— WHAT NEEDS TO BE DONE —
For the entries below, print exactly the lines between the line holding "(goTo p s).cntMalformed = s.cntMalformed := rfl" and the line holding "b s).state = s.state := rfl", inclusive, and nothing else.

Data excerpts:

-- ==== Sys2Proof/Laws/State.lean ====
section
/-! SUPPORT. What each operation leaves in each field of the state. -/

namespace Sys2Proof.Machine

variable (s : State)

/-! ### raise -/

@[simp] theorem raise_state (e : Event) (p : Phase) : (raise e p s).state = p.code := rfl
@[simp] theorem raise_tag (e : Event) (p : Phase) : (raise e p s).tag = s.tag := rfl
@[simp] theorem raise_len (e : Event) (p : Phase) : (raise e p s).len = s.len := rfl
@[simp] theorem raise_idx (e : Event) (p : Phase) : (raise e p s).idx = s.idx := rfl
@[simp] theorem raise_buf (e : Event) (p : Phase) : (raise e p s).buf = s.buf := rfl
@[simp] theorem raise_acc (e : Event) (p : Phase) : (raise e p s).acc = s.acc := rfl
@[simp] theorem raise_termCause (e : Event) (p : Phase) : (raise e p s).termCause = s.termCause := rfl
@[simp] theorem raise_cntUnknown (e : Event) (p : Phase) : (raise e p s).cntUnknown = s.cntUnknown := rfl
@[simp] theorem raise_cntMalformed (e : Event) (p : Phase) : (raise e p s).cntMalformed = s.cntMalformed := rfl
@[simp] theorem raise_cntCksum (e : Event) (p : Phase) : (raise e p s).cntCksum = s.cntCksum := rfl
@[simp] theorem raise_frames (e : Event) (p : Phase) : (raise e p s).frames = s.frames := rfl
@[simp] theorem raise_evCode (e : Event) (p : Phase) : (raise e p s).evCode = e.code := rfl
@[simp] theorem raise_evValid (e : Event) (p : Phase) : (raise e p s).evValid = (e != .noEvent) := rfl
@[simp] theorem raise_fo (e : Event) (p : Phase) : (raise e p s).fo = s.fo := rfl
@[simp] theorem raise_input (e : Event) (p : Phase) : (raise e p s).input = s.input := rfl

/-! ### goTo -/

@[simp] theorem goTo_state (p : Phase) : (goTo p s).state = p.code := rfl
@[simp] theorem goTo_tag (p : Phase) : (goTo p s).tag = s.tag := rfl
@[simp] theorem goTo_len (p : Phase) : (goTo p s).len = s.len := rfl
@[simp] theorem goTo_idx (p : Phase) : (goTo p s).idx = s.idx := rfl
@[simp] theorem goTo_buf (p : Phase) : (goTo p s).buf = s.buf := rfl
@[simp] theorem goTo_acc (p : Phase) : (goTo p s).acc = s.acc := rfl
@[simp] theorem goTo_termCause (p : Phase) : (goTo p s).termCause = s.termCause := rfl
@[simp] theorem goTo_cntUnknown (p : Phase) : (goTo p s).cntUnknown = s.cntUnknown := rfl
@[simp] theorem goTo_cntMalformed (p : Phase) : (goTo p s).cntMalformed = s.cntMalformed := rfl
@[simp] theorem goTo_cntCksum (p : Phase) : (goTo p s).cntCksum = s.cntCksum := rfl
@[simp] theorem goTo_frames (p : Phase) : (goTo p s).frames = s.frames := rfl
@[simp] theorem goTo_evCode (p : Phase) : (goTo p s).evCode = 0#3 := rfl
@[simp] theorem goTo_evValid (p : Phase) : (goTo p s).evValid = false := rfl
@[simp] theorem goTo_fo (p : Phase) : (goTo p s).fo = s.fo := rfl
@[simp] theorem goTo_input (p : Phase) : (goTo p s).input = s.input := rfl

/-! ### storePayloadByte -/

@[simp] theorem storePayloadByte_state (b : Byte) : (storePayloadByte b s).state = s.state := rfl
@[simp] theorem storePayloadByte_tag (b : Byte) : (storePayloadByte b s).tag = s.tag := rfl
@[simp] theorem storePayloadByte_len (b : Byte) : (storePayloadByte b s).len = s.len := rfl
@[simp] theorem storePayloadByte_idx (b : Byte) : (storePayloadByte b s).idx = s.idx + 1#4 := rfl
@[simp] theorem storePayloadByte_buf (b : Byte) : (storePayloadByte b s).buf = s.buf.setIfInBounds s.idx.toNat b := rfl
@[simp] theorem storePayloadByte_acc (b : Byte) : (storePayloadByte b s).acc = checksumAccumulate s.acc b := rfl
@[simp] theorem storePayloadByte_termCause (b : Byte) : (storePayloadByte b s).termCause = s.termCause := rfl
@[simp] theorem storePayloadByte_cntUnknown (b : Byte) : (storePayloadByte b s).cntUnknown = s.cntUnknown := rfl
@[simp] theorem storePayloadByte_cntMalformed (b : Byte) : (storePayloadByte b s).cntMalformed = s.cntMalformed := rfl
@[simp] theorem storePayloadByte_cntCksum (b : Byte) : (storePayloadByte b s).cntCksum = s.cntCksum := rfl
@[simp] theorem storePayloadByte_frames (b : Byte) : (storePayloadByte b s).frames = s.frames := rfl
@[simp] theorem storePayloadByte_evCode (b : Byte) : (storePayloadByte b s).evCode = s.evCode := rfl
@[simp] theorem storePayloadByte_evValid (b : Byte) : (storePayloadByte b s).evValid = s.evValid := rfl
@[simp] theorem storePayloadByte_fo (b : Byte) : (storePayloadByte b s).fo = s.fo := rfl
@[simp] theorem storePayloadByte_input (b : Byte) : (storePayloadByte b s).input = s.input := rfl

/-! ### emit -/

@[simp] theorem emit_state (f : Frame) (r : FrameRecord) : (emit f r s).state = s.state := rfl
@[simp] theorem emit_tag (f : Frame) (r : FrameRecord) : (emit f r s).tag = s.tag := rfl
@[simp] theorem emit_len (f : Frame) (r : FrameRecord) : (emit f r s).len = s.len := rfl
@[simp] theorem emit_idx (f : Frame) (r : FrameRecord) : (emit f r s).idx = s.idx := rfl
@[simp] theorem emit_buf (f : Frame) (r : FrameRecord) : (emit f r s).buf = s.buf := rfl
@[simp] theorem emit_acc (f : Frame) (r : FrameRecord) : (emit f r s).acc = s.acc := rfl
@[simp] theorem emit_termCause (f : Frame) (r : FrameRecord) : (emit f r s).termCause = s.termCause := rfl
@[simp] theorem emit_cntUnknown (f : Frame) (r : FrameRecord) : (emit f r s).cntUnknown = s.cntUnknown := rfl
@[simp] theorem emit_cntMalformed (f : Frame) (r : FrameRecord) : (emit f r s).cntMalformed = s.cntMalformed := rfl
@[simp] theorem emit_cntCksum (f : Frame) (r : FrameRecord) : (emit f r s).cntCksum = s.cntCksum := rfl
@[simp] theorem emit_frames (f : Frame) (r : FrameRecord) : (emit f r s).frames = s.frames ++ [f] := rfl
@[simp] theorem emit_evCode (f : Frame) (r : FrameRecord) : (emit f r s).evCode = s.evCode := rfl
@[simp] theorem emit_evValid (f : Frame) (r : FrameRecord) : (emit f r s).evValid = s.evValid := rfl
@[simp] theorem emit_fo (f : Frame) (r : FrameRecord) : (emit f r s).fo = some ⟨f, r⟩ := rfl
@[simp] theorem emit_input (f : Frame) (r : FrameRecord) : (emit f r s).input = s.input := rfl

/-! ### raiseUnknownTag -/

@[simp] theorem raiseUnknownTag_state : (raiseUnknownTag s).state = 0#3 := rfl
@[simp] theorem raiseUnknownTag_tag : (raiseUnknownTag s).tag = s.tag := rfl
@[simp] theorem raiseUnknownTag_len : (raiseUnknownTag s).len = s.len := rfl
@[simp] theorem raiseUnknownTag_idx : (raiseUnknownTag s).idx = s.idx := rfl
@[simp] theorem raiseUnknownTag_buf : (raiseUnknownTag s).buf = s.buf := rfl
@[simp] theorem raiseUnknownTag_acc : (raiseUnknownTag s).acc = s.acc := rfl
@[simp] theorem raiseUnknownTag_termCause : (raiseUnknownTag s).termCause = s.termCause := rfl
@[simp] theorem raiseUnknownTag_cntUnknown : (raiseUnknownTag s).cntUnknown = bump s.cntUnknown := rfl
@[simp] theorem raiseUnknownTag_cntMalformed : (raiseUnknownTag s).cntMalformed = s.cntMalformed := rfl
@[simp] theorem raiseUnknownTag_cntCksum : (raiseUnknownTag s).cntCksum = s.cntCksum := rfl
@[simp] theorem raiseUnknownTag_frames : (raiseUnknownTag s).frames = s.frames := rfl
@[simp] theorem raiseUnknownTag_evCode : (raiseUnknownTag s).evCode = 2#3 := rfl
@[simp] theorem raiseUnknownTag_evValid : (raiseUnknownTag s).evValid = true := rfl
@[simp] theorem raiseUnknownTag_fo : (raiseUnknownTag s).fo = s.fo := rfl
@[simp] theorem raiseUnknownTag_input : (raiseUnknownTag s).input = s.input := rfl

/-! ### raiseCksumFail -/

@[simp] theorem raiseCksumFail_state : (raiseCksumFail s).state = 0#3 := rfl
@[simp] theorem raiseCksumFail_tag : (raiseCksumFail s).tag = s.tag := rfl
@[simp] theorem raiseCksumFail_len : (raiseCksumFail s).len = s.len := rfl
@[simp] theorem raiseCksumFail_idx : (raiseCksumFail s).idx = s.idx := rfl
@[simp] theorem raiseCksumFail_buf : (raiseCksumFail s).buf = s.buf := rfl
@[simp] theorem raiseCksumFail_acc : (raiseCksumFail s).acc = s.acc := rfl
@[simp] theorem raiseCksumFail_termCause : (raiseCksumFail s).termCause = s.termCause := rfl
@[simp] theorem raiseCksumFail_cntUnknown : (raiseCksumFail s).cntUnknown = s.cntUnknown := rfl
@[simp] theorem raiseCksumFail_cntMalformed : (raiseCksumFail s).cntMalformed = s.cntMalformed := rfl
@[simp] theorem raiseCksumFail_cntCksum : (raiseCksumFail s).cntCksum = bump s.cntCksum := rfl
@[simp] theorem raiseCksumFail_frames : (raiseCksumFail s).frames = s.frames := rfl
@[simp] theorem raiseCksumFail_evCode : (raiseCksumFail s).evCode = 3#3 := rfl
@[simp] theorem raiseCksumFail_evValid : (raiseCksumFail s).evValid = true := rfl
@[simp] theorem raiseCksumFail_fo : (raiseCksumFail s).fo = s.fo := rfl
@[simp] theorem raiseCksumFail_input : (raiseCksumFail s).input = s.input := rfl

/-! ### raiseMalformedEnd -/

@[simp] theorem raiseMalformedEnd_state (c : TermCause) : (raiseMalformedEnd c s).state = 5#3 := rfl
@[simp] theorem raiseMalformedEnd_tag (c : TermCause) : (raiseMalformedEnd c s).tag = s.tag := rfl
@[simp] theorem raiseMalformedEnd_len (c : TermCause) : (raiseMalformedEnd c s).len = s.len := rfl
@[simp] theorem raiseMalformedEnd_idx (c : TermCause) : (raiseMalformedEnd c s).idx = s.idx := rfl
@[simp] theorem raiseMalformedEnd_buf (c : TermCause) : (raiseMalformedEnd c s).buf = s.buf := rfl
@[simp] theorem raiseMalformedEnd_acc (c : TermCause) : (raiseMalformedEnd c s).acc = s.acc := rfl
@[simp] theorem raiseMalformedEnd_termCause (c : TermCause) : (raiseMalformedEnd c s).termCause = c.code := rfl
@[simp] theorem raiseMalformedEnd_cntUnknown (c : TermCause) : (raiseMalformedEnd c s).cntUnknown = s.cntUnknown := rfl
@[simp] theorem raiseMalformedEnd_cntMalformed (c : TermCause) : (raiseMalformedEnd c s).cntMalformed = bump s.cntMalformed := rfl
@[simp] theorem raiseMalformedEnd_cntCksum (c : TermCause) : (raiseMalformedEnd c s).cntCksum = s.cntCksum := rfl
@[simp] theorem raiseMalformedEnd_frames (c : TermCause) : (raiseMalformedEnd c s).frames = s.frames := rfl
@[simp] theorem raiseMalformedEnd_evCode (c : TermCause) : (raiseMalformedEnd c s).evCode = 4#3 := rfl
@[simp] theorem raiseMalformedEnd_evValid (c : TermCause) : (raiseMalformedEnd c s).evValid = true := rfl
@[simp] theorem raiseMalformedEnd_fo (c : TermCause) : (raiseMalformedEnd c s).fo = s.fo := rfl
@[simp] theorem raiseMalformedEnd_input (c : TermCause) : (raiseMalformedEnd c s).input = s.input := rfl

/-! ### raiseTerminated -/

@[simp] theorem raiseTerminated_state (c : TermCause) : (raiseTerminated c s).state = 5#3 := rfl
@[simp] theorem raiseTerminated_tag (c : TermCause) : (raiseTerminated c s).tag = s.tag := rfl
@[simp] theorem raiseTerminated_len (c : TermCause) : (raiseTerminated c s).len = s.len := rfl
@[simp] theorem raiseTerminated_idx (c : TermCause) : (raiseTerminated c s).idx = s.idx := rfl
@[simp] theorem raiseTerminated_buf (c : TermCause) : (raiseTerminated c s).buf = s.buf := rfl
@[simp] theorem raiseTerminated_acc (c : TermCause) : (raiseTerminated c s).acc = s.acc := rfl
@[simp] theorem raiseTerminated_termCause (c : TermCause) : (raiseTerminated c s).termCause = c.code := rfl
@[simp] theorem raiseTerminated_cntUnknown (c : TermCause) : (raiseTerminated c s).cntUnknown = s.cntUnknown := rfl
@[simp] theorem raiseTerminated_cntMalformed (c : TermCause) : (raiseTerminated c s).cntMalformed = s.cntMalformed := rfl
@[simp] theorem raiseTerminated_cntCksum (c : TermCause) : (raiseTerminated c s).cntCksum = s.cntCksum := rfl
@[simp] theorem raiseTerminated_frames (c : TermCause) : (raiseTerminated c s).frames = s.frames := rfl
@[simp] theorem raiseTerminated_evCode (c : TermCause) : (raiseTerminated c s).evCode = 5#3 := rfl
@[simp] theorem raiseTerminated_evValid (c : TermCause) : (raiseTerminated c s).evValid = true := rfl
@[simp] theorem raiseTerminated_fo (c : TermCause) : (raiseTerminated c s).fo = s.fo := rfl
@[simp] theorem raiseTerminated_input (c : TermCause) : (raiseTerminated c s).input = s.input := rfl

— ANSWER SPACE —
@[simp] theorem goTo_cntMalformed (p : Phase) : (goTo p s).cntMalformed = s.cntMalformed := rfl
@[simp] theorem goTo_cntCksum (p : Phase) : (goTo p s).cntCksum = s.cntCksum := rfl
@[simp] theorem goTo_frames (p : Phase) : (goTo p s).frames = s.frames := rfl
@[simp] theorem goTo_evCode (p : Phase) : (goTo p s).evCode = 0#3 := rfl
@[simp] theorem goTo_evValid (p : Phase) : (goTo p s).evValid = false := rfl
@[simp] theorem goTo_fo (p : Phase) : (goTo p s).fo = s.fo := rfl
@[simp] theorem goTo_input (p : Phase) : (goTo p s).input = s.input := rfl

/-! ### storePayloadByte -/

@[simp] theorem storePayloadByte_state (b : Byte) : (storePayloadByte b s).state = s.state := rfl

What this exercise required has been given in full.